[Records supplied]
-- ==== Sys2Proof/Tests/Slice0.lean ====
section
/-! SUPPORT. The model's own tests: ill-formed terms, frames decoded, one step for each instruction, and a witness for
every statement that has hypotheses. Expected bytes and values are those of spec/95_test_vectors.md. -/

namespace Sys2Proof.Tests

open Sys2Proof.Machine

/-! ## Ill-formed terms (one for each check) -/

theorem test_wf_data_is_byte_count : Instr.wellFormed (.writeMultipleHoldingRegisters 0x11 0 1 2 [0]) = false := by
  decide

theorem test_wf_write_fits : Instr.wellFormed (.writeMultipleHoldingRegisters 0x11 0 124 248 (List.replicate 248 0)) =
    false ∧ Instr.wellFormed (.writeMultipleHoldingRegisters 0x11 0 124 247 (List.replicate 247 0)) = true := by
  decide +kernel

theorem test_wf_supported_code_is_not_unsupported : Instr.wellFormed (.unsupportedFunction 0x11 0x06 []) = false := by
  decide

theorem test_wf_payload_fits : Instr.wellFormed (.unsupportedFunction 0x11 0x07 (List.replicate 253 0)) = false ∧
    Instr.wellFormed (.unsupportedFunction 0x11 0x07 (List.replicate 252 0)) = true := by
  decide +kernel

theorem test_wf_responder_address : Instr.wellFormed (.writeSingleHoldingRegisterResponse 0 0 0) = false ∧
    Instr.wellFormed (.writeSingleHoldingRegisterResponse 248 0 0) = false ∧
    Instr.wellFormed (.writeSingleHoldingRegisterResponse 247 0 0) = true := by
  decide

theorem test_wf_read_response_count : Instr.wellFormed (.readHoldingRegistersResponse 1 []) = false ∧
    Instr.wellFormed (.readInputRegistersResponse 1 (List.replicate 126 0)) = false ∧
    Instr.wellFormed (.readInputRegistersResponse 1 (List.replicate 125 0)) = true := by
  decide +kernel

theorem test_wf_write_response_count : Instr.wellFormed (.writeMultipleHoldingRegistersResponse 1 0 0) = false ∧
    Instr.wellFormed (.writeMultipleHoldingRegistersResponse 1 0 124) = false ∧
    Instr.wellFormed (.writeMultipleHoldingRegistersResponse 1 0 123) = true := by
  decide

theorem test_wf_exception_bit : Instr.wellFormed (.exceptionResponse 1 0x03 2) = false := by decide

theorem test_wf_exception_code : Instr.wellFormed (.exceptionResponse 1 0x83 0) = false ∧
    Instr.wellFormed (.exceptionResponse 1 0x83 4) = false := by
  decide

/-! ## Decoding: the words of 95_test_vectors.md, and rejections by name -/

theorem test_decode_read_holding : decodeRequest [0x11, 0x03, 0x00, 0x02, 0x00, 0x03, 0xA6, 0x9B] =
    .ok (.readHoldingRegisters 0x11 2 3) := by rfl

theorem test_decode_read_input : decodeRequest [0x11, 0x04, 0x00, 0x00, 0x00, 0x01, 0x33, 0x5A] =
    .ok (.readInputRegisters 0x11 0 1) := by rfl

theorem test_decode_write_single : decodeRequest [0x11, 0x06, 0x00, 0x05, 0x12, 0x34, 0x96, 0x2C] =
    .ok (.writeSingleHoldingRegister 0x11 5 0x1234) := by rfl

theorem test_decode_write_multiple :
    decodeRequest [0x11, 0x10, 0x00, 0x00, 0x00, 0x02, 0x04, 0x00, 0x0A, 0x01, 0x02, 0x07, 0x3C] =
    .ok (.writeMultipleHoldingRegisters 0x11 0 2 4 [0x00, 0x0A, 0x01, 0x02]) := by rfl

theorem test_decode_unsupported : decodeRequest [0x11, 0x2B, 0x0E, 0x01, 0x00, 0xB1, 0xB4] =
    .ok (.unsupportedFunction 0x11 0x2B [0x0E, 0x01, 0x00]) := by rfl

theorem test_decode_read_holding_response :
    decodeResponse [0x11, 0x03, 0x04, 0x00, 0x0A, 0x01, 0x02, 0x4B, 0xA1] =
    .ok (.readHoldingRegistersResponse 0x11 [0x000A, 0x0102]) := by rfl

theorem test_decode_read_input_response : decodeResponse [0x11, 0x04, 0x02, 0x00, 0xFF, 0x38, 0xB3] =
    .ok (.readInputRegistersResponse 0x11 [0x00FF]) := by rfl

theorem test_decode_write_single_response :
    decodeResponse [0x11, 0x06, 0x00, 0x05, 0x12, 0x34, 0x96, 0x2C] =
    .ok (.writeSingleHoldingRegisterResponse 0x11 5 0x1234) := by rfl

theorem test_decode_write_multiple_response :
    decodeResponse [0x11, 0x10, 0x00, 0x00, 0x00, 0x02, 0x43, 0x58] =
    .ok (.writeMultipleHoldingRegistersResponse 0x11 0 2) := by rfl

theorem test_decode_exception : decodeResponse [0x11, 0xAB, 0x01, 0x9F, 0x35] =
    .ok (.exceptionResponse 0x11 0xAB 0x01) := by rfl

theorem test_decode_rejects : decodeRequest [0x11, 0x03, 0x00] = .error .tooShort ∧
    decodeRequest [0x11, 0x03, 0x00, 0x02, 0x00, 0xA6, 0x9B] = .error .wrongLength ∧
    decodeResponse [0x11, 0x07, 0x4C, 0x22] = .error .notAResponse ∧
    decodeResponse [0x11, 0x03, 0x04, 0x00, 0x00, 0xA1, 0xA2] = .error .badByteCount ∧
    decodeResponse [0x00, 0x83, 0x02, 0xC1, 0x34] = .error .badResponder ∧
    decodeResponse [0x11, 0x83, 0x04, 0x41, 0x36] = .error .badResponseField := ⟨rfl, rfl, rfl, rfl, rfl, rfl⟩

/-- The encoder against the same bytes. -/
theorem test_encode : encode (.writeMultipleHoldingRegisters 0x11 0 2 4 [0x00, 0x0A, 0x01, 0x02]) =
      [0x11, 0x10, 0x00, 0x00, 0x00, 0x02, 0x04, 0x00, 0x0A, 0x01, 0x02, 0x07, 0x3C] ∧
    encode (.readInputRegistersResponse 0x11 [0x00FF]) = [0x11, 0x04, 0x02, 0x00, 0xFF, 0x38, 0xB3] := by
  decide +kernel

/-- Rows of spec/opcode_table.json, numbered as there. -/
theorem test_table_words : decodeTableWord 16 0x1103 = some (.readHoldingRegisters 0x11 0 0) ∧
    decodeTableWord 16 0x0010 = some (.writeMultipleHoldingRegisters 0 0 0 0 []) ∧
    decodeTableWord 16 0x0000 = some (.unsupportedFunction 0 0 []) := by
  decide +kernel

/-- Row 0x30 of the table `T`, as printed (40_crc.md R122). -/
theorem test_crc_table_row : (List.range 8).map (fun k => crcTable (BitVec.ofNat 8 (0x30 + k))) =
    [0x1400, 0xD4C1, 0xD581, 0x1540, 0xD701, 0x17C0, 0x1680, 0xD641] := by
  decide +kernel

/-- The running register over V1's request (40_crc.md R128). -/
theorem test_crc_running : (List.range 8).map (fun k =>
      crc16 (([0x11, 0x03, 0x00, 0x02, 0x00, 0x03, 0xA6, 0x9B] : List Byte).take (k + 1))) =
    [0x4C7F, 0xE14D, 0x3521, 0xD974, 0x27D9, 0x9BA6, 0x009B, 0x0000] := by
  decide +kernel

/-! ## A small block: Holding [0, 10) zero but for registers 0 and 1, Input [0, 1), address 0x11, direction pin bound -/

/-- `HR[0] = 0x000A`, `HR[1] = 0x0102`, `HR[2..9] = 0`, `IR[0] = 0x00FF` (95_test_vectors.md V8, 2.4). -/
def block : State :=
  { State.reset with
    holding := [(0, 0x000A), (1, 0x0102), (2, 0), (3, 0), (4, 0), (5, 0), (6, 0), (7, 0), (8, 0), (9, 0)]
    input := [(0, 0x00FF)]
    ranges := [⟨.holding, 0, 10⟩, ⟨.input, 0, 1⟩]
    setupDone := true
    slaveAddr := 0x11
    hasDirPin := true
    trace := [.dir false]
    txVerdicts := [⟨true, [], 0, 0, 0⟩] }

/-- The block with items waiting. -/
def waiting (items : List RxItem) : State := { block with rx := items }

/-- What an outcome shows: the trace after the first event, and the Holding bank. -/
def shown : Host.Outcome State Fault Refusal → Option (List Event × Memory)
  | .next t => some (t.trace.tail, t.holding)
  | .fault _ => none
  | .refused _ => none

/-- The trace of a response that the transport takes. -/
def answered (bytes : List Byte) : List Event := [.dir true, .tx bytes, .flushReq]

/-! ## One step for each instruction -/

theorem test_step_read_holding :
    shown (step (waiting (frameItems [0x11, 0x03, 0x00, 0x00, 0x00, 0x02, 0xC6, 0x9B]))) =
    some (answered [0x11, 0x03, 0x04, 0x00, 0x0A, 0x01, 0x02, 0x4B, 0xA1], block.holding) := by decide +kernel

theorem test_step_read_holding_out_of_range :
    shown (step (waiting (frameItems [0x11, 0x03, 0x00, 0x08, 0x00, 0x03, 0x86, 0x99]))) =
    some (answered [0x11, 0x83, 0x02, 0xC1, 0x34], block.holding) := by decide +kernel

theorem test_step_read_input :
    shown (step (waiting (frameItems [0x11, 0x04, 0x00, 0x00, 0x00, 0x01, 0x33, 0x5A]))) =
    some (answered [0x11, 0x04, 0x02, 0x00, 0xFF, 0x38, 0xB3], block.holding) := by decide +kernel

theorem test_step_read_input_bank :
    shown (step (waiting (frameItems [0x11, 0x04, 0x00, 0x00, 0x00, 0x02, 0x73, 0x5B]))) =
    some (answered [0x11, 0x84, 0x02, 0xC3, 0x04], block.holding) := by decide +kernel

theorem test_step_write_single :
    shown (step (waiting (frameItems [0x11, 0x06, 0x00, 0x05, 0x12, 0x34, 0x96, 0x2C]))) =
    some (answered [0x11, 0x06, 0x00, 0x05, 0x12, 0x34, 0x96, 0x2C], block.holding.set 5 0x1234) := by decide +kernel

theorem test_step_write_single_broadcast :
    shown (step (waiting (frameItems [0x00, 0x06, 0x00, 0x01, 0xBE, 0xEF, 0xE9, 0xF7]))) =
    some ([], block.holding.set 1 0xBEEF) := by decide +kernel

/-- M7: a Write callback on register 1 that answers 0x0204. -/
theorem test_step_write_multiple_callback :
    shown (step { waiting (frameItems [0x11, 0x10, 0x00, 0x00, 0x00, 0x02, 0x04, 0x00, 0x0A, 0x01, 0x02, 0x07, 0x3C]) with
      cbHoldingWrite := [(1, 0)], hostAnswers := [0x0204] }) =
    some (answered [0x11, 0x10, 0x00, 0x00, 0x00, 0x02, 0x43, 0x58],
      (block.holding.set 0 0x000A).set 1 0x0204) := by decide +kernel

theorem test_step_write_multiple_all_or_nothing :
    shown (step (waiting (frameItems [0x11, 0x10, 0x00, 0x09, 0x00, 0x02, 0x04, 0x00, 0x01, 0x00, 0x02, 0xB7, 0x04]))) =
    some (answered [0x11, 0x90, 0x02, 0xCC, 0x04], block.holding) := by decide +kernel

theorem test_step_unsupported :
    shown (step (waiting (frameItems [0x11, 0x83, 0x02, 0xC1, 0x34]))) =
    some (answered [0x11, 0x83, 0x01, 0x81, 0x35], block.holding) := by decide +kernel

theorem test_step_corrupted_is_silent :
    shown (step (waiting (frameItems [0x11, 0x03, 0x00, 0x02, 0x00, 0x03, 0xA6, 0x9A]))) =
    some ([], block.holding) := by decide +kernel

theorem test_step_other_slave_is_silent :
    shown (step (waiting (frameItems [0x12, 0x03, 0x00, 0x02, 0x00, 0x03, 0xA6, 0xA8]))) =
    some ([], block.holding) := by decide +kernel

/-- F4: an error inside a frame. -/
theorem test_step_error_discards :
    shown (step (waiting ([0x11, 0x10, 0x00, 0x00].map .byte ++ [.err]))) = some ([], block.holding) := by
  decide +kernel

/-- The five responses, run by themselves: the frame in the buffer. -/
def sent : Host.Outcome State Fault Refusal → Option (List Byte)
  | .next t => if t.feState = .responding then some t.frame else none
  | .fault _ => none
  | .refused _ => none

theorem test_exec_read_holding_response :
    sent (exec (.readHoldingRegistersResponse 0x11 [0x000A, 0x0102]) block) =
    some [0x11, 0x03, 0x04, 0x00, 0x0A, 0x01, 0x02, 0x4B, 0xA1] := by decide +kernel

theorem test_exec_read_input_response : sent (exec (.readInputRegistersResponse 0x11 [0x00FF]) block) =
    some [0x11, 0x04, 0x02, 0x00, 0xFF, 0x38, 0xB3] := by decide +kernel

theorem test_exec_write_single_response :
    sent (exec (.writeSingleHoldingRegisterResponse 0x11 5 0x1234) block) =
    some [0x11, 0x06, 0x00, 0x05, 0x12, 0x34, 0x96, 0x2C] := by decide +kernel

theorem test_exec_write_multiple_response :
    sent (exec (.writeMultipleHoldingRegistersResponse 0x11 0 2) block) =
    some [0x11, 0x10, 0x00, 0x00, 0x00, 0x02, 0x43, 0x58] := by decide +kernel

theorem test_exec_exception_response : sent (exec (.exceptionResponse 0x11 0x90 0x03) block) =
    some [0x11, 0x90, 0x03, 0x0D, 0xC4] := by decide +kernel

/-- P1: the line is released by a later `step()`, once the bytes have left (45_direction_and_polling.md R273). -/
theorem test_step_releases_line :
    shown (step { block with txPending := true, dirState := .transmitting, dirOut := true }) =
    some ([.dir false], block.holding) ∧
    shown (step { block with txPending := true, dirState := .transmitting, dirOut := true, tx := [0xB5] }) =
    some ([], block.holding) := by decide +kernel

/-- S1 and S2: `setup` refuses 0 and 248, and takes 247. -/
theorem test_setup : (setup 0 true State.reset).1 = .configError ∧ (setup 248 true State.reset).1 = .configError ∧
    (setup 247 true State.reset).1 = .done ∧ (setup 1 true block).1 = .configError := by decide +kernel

[What to work on] Wherever the string "spec" shows up in the material, copy the line that holds it.

[Task result]
every statement that has hypotheses. Expected bytes and values are those of spec/95_test_vectors.md. -/
/-- Rows of spec/opcode_table.json, numbered as there. -/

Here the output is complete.